▸ The problem
Beneath this line are the data; copy exactly the part of them that opens with the line containing "theorem test_decode_ststate : decodeTableWord" and closes with the line containing "theorem test_loglk_refused : isRefused", and only that part.

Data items

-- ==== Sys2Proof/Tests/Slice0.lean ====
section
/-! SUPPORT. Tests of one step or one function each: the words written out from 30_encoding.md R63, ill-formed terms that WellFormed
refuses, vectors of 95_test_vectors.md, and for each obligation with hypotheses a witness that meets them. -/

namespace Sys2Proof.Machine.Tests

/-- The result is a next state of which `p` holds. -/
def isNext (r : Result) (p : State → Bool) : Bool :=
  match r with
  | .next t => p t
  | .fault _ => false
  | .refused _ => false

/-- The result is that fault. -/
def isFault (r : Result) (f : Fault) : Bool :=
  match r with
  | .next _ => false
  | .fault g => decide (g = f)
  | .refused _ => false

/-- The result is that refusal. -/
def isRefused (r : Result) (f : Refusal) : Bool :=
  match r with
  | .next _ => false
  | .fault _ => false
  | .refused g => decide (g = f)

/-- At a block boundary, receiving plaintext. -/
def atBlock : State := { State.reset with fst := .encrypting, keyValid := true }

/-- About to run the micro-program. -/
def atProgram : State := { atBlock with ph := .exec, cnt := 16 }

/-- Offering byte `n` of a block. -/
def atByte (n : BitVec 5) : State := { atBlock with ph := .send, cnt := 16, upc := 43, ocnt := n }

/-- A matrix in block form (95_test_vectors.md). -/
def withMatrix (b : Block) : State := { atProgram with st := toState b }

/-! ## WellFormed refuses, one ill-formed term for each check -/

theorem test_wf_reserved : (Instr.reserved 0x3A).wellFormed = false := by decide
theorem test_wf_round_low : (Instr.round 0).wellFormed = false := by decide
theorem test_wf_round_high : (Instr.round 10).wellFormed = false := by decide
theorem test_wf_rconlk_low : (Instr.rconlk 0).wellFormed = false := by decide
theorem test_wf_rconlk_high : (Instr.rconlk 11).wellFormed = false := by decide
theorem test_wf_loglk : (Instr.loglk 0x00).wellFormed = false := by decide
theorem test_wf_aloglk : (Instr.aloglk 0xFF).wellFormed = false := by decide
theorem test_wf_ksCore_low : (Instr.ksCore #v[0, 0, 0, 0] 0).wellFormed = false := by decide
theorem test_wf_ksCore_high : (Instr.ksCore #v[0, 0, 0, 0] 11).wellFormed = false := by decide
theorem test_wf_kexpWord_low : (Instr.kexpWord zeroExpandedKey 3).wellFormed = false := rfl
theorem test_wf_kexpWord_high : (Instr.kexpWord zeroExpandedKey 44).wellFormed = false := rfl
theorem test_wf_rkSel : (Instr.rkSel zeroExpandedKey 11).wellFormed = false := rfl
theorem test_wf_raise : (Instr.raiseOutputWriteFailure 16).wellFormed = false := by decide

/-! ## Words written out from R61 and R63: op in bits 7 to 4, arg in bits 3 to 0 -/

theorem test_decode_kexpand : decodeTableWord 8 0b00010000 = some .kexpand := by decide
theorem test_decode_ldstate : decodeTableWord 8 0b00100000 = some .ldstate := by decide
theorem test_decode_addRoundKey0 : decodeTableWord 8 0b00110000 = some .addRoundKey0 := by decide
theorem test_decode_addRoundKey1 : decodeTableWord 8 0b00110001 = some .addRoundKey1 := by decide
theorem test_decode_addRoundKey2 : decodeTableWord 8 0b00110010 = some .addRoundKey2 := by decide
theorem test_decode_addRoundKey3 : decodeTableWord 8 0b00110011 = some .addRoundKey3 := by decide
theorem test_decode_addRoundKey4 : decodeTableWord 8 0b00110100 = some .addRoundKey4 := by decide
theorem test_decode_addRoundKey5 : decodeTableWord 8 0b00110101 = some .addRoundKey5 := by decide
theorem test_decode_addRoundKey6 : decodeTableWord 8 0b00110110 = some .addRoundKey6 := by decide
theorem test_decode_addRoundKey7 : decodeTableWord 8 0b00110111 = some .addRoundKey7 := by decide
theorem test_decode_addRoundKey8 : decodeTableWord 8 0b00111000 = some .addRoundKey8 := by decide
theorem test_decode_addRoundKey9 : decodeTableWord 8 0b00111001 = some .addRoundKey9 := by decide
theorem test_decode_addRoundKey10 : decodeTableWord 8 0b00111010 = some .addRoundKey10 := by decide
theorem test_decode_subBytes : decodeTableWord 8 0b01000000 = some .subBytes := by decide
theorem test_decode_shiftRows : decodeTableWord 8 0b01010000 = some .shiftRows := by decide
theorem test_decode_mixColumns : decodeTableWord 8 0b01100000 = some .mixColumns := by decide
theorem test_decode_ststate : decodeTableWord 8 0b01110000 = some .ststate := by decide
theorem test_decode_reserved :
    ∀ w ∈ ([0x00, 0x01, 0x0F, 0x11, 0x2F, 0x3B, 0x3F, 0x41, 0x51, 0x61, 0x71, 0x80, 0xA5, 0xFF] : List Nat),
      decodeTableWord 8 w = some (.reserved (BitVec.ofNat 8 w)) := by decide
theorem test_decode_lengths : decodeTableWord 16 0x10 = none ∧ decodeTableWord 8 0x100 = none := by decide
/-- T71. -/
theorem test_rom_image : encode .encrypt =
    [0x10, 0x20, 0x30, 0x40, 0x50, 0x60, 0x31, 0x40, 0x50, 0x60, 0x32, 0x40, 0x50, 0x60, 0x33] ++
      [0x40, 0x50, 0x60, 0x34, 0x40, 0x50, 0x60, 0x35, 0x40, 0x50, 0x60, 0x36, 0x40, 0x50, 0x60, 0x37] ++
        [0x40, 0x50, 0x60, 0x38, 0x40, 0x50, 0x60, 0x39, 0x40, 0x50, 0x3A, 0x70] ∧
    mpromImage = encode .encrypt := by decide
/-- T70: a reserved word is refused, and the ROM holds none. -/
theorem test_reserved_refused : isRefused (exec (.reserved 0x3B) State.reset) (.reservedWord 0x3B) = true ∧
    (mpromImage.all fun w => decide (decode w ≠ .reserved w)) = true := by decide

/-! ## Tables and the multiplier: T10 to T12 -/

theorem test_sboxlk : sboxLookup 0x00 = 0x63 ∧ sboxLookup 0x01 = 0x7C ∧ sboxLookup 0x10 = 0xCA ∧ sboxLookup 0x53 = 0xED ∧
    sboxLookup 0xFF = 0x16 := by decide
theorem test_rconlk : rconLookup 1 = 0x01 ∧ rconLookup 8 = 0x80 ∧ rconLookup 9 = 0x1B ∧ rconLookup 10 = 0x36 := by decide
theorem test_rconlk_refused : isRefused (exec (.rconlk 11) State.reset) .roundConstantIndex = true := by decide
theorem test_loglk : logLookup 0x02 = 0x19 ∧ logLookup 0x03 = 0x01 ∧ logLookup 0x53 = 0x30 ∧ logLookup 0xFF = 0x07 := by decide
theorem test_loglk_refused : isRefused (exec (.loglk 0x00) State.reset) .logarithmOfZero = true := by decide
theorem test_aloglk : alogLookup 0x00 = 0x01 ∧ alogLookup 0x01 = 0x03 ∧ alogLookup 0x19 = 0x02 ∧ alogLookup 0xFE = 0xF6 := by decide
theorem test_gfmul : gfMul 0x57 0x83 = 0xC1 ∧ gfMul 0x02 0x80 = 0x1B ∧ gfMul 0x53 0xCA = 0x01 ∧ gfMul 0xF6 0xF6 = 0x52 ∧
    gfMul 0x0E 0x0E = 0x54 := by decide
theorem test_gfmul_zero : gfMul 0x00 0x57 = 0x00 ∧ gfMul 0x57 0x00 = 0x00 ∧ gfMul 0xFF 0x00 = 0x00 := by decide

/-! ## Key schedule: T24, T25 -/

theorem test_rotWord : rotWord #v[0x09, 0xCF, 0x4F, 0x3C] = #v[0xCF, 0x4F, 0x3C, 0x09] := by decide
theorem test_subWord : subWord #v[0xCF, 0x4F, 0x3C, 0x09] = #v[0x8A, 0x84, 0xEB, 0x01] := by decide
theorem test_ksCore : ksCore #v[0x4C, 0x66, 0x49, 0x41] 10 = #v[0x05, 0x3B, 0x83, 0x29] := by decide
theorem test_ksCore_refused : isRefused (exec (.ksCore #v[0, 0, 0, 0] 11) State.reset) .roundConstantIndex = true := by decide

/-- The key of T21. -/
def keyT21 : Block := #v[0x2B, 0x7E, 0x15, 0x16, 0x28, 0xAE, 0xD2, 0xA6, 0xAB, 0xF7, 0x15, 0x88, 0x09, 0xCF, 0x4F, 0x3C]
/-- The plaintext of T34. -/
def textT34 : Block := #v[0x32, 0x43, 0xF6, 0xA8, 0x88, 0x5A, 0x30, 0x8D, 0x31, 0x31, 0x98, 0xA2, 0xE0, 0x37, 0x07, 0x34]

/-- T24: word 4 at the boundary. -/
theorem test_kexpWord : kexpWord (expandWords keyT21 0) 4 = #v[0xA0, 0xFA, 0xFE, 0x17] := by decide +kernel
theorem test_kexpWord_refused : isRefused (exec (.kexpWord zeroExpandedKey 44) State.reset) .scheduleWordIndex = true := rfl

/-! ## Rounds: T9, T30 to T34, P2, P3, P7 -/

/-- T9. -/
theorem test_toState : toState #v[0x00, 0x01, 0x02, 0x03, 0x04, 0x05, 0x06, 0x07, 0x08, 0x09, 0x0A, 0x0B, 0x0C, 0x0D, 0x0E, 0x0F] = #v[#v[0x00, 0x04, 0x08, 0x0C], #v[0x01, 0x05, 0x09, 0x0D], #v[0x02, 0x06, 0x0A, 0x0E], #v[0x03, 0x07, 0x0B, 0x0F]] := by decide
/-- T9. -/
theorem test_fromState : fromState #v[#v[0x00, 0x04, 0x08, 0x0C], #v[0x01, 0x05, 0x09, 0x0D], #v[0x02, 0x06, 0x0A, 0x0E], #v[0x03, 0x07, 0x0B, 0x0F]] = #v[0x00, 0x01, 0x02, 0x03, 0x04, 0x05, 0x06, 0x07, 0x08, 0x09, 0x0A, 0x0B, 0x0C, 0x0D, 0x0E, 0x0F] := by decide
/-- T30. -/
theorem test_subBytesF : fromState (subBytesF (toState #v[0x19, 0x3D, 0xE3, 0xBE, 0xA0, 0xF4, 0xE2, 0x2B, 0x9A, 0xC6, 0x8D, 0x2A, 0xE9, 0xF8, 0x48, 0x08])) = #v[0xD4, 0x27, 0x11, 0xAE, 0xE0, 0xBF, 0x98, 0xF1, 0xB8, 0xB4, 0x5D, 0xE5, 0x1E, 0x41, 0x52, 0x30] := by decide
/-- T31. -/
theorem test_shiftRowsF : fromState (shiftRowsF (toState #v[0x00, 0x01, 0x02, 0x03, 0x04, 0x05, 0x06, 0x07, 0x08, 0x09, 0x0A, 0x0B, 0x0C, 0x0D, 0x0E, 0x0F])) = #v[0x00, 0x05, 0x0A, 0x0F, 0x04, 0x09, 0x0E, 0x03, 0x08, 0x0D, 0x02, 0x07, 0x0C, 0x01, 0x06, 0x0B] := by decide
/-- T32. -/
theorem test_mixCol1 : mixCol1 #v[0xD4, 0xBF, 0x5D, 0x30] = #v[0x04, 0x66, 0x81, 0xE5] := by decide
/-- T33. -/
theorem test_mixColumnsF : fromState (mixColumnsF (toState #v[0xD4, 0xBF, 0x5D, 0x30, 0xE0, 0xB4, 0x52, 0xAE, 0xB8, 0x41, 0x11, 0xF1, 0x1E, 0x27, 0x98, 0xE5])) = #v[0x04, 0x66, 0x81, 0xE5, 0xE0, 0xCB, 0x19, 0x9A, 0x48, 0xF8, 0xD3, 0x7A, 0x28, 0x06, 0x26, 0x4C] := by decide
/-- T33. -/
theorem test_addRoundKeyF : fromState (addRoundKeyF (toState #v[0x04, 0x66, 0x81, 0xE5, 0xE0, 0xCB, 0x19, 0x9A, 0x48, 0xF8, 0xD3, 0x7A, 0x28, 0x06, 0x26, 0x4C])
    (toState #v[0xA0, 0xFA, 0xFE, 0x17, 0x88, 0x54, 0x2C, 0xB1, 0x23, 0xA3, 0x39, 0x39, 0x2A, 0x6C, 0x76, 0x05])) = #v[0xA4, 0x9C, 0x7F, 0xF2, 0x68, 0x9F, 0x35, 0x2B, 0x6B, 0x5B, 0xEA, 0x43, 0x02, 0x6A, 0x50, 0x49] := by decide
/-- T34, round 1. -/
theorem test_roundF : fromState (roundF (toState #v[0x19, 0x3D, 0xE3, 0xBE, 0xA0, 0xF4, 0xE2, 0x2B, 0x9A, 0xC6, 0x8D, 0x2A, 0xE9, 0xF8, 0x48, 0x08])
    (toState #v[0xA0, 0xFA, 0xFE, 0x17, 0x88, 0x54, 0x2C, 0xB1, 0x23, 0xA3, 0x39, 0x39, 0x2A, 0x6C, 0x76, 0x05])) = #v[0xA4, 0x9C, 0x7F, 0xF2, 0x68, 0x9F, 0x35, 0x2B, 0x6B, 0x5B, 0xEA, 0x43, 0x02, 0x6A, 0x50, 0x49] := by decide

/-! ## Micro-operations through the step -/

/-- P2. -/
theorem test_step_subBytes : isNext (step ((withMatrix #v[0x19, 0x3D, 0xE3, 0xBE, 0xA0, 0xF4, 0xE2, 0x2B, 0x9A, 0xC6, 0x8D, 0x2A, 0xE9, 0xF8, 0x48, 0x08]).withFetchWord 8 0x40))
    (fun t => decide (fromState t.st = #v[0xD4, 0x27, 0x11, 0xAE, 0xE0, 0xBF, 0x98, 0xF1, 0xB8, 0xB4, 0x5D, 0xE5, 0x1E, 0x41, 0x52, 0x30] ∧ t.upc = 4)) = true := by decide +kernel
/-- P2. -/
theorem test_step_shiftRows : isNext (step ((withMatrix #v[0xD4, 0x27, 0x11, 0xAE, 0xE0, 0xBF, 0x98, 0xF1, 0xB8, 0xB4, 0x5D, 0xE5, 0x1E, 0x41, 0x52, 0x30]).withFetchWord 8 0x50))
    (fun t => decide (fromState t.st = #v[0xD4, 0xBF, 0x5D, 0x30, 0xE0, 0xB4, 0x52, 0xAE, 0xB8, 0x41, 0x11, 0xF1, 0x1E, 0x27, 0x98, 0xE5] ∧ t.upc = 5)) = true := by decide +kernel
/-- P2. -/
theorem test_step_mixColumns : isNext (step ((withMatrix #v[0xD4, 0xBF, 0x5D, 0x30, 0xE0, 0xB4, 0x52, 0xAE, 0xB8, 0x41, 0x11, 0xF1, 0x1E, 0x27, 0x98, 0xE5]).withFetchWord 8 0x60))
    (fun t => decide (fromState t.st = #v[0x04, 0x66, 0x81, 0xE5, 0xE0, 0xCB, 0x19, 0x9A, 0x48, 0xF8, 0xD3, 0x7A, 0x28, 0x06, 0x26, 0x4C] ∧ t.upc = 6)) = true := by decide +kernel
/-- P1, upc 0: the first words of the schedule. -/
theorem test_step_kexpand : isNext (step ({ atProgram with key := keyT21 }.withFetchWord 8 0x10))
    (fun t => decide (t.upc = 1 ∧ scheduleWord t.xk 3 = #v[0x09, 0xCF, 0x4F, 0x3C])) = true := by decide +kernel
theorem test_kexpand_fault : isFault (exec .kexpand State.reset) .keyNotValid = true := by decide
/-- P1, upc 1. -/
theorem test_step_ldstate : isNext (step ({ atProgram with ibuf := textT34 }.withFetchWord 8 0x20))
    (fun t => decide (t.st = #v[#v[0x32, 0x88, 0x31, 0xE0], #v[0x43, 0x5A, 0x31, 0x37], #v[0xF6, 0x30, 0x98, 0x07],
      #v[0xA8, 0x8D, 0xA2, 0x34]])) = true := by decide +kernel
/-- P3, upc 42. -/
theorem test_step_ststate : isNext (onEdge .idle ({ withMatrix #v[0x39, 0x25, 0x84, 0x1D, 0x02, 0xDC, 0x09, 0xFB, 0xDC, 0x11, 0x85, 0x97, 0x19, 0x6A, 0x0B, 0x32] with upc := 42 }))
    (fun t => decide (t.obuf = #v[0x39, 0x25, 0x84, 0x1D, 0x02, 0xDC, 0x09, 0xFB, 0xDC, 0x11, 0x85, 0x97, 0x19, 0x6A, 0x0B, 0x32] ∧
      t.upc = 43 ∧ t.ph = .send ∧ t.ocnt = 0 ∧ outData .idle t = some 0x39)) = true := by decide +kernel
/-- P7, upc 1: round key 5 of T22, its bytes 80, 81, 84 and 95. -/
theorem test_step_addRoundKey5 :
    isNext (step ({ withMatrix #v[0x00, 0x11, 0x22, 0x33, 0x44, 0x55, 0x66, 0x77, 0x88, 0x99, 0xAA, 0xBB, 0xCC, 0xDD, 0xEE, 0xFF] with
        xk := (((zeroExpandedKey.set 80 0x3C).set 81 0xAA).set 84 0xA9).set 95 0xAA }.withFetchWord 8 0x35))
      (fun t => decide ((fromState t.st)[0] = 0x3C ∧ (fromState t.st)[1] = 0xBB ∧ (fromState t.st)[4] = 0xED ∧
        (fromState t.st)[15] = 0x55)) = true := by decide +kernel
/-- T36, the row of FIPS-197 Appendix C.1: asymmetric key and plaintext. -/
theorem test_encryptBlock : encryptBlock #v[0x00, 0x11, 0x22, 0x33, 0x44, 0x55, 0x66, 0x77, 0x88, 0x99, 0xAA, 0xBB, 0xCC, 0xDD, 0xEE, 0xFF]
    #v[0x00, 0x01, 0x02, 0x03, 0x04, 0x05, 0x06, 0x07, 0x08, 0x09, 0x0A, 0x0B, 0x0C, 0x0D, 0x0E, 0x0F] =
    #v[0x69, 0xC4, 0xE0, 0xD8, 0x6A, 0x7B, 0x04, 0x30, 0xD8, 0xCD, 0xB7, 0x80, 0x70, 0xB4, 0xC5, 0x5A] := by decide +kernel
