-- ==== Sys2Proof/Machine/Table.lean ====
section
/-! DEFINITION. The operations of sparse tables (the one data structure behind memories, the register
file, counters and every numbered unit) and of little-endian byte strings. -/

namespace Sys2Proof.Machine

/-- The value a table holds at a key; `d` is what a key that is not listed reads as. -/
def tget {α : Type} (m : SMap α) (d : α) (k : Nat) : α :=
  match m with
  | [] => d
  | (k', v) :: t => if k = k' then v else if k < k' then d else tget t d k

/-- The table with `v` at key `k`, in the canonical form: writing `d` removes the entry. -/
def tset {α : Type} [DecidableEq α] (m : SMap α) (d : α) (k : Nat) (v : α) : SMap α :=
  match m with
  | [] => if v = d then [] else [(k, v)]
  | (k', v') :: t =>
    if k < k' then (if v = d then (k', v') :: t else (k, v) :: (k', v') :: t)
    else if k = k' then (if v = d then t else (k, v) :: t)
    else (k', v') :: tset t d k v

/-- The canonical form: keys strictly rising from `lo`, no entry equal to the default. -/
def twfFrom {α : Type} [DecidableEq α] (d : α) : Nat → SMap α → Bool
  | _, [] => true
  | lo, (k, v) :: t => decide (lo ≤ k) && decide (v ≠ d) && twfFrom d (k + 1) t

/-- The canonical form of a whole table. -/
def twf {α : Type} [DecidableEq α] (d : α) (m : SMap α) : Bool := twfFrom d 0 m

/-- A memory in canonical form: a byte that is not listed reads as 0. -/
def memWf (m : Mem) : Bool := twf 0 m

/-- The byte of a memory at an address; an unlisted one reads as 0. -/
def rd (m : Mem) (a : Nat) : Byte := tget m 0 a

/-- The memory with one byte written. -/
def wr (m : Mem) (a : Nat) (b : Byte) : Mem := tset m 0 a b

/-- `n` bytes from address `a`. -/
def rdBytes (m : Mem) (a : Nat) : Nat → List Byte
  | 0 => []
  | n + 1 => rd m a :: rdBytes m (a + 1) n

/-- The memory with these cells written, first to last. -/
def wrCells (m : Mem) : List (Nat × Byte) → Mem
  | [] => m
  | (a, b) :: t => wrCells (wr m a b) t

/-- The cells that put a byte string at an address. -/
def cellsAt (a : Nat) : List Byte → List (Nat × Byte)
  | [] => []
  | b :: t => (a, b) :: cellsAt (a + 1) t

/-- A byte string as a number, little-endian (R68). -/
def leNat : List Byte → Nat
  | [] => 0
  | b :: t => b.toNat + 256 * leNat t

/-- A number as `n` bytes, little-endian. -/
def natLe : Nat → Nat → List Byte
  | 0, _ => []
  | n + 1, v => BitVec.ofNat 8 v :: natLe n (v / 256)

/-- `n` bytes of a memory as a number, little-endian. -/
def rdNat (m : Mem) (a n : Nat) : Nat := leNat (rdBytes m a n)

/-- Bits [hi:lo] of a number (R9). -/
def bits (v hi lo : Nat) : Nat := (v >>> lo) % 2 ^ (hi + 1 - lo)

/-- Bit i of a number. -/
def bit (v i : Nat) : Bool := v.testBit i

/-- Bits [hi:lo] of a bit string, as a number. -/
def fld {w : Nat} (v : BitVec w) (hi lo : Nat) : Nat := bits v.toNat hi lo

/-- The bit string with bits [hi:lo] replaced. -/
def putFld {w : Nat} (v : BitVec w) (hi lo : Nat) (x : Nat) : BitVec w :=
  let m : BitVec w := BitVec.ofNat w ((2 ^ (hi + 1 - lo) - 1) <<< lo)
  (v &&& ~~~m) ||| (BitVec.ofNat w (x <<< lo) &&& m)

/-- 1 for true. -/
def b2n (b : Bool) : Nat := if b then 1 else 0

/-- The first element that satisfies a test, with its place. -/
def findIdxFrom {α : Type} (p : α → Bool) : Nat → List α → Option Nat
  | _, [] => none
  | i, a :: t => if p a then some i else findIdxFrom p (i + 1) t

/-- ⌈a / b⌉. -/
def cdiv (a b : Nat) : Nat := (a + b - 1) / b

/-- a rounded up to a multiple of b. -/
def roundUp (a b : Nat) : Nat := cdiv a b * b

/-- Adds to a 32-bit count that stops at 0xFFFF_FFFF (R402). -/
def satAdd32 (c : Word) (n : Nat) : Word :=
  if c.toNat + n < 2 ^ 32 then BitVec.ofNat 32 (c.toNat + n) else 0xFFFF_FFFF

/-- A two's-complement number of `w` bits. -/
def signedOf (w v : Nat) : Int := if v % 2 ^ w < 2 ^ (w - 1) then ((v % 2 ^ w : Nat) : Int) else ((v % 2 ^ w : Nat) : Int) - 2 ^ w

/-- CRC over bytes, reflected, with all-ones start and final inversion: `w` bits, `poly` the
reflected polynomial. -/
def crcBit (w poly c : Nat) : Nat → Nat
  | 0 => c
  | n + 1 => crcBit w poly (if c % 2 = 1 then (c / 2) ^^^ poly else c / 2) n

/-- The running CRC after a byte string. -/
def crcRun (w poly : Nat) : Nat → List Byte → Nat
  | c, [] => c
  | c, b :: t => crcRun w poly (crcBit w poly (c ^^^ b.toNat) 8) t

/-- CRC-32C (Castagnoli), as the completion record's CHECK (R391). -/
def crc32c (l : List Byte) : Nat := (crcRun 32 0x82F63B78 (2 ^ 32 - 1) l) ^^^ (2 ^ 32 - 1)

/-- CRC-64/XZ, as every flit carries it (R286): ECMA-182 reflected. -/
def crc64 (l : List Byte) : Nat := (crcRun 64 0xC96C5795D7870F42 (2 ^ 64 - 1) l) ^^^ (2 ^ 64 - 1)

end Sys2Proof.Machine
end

▸ Task solution
theorem test_decode_ststate : decodeTableWord 8 0b01110000 = some .ststate := by decide
theorem test_decode_reserved :
    ∀ w ∈ ([0x00, 0x01, 0x0F, 0x11, 0x2F, 0x3B, 0x3F, 0x41, 0x51, 0x61, 0x71, 0x80, 0xA5, 0xFF] : List Nat),
      decodeTableWord 8 w = some (.reserved (BitVec.ofNat 8 w)) := by decide
theorem test_decode_lengths : decodeTableWord 16 0x10 = none ∧ decodeTableWord 8 0x100 = none := by decide
/-- T71. -/
theorem test_rom_image : encode .encrypt =
    [0x10, 0x20, 0x30, 0x40, 0x50, 0x60, 0x31, 0x40, 0x50, 0x60, 0x32, 0x40, 0x50, 0x60, 0x33] ++
      [0x40, 0x50, 0x60, 0x34, 0x40, 0x50, 0x60, 0x35, 0x40, 0x50, 0x60, 0x36, 0x40, 0x50, 0x60, 0x37] ++
        [0x40, 0x50, 0x60, 0x38, 0x40, 0x50, 0x60, 0x39, 0x40, 0x50, 0x3A, 0x70] ∧
    mpromImage = encode .encrypt := by decide
/-- T70: a reserved word is refused, and the ROM holds none. -/
theorem test_reserved_refused : isRefused (exec (.reserved 0x3B) State.reset) (.reservedWord 0x3B) = true ∧
    (mpromImage.all fun w => decide (decode w ≠ .reserved w)) = true := by decide

/-! ## Tables and the multiplier: T10 to T12 -/

theorem test_sboxlk : sboxLookup 0x00 = 0x63 ∧ sboxLookup 0x01 = 0x7C ∧ sboxLookup 0x10 = 0xCA ∧ sboxLookup 0x53 = 0xED ∧
    sboxLookup 0xFF = 0x16 := by decide
theorem test_rconlk : rconLookup 1 = 0x01 ∧ rconLookup 8 = 0x80 ∧ rconLookup 9 = 0x1B ∧ rconLookup 10 = 0x36 := by decide
theorem test_rconlk_refused : isRefused (exec (.rconlk 11) State.reset) .roundConstantIndex = true := by decide
theorem test_loglk : logLookup 0x02 = 0x19 ∧ logLookup 0x03 = 0x01 ∧ logLookup 0x53 = 0x30 ∧ logLookup 0xFF = 0x07 := by decide
theorem test_loglk_refused : isRefused (exec (.loglk 0x00) State.reset) .logarithmOfZero = true := by decide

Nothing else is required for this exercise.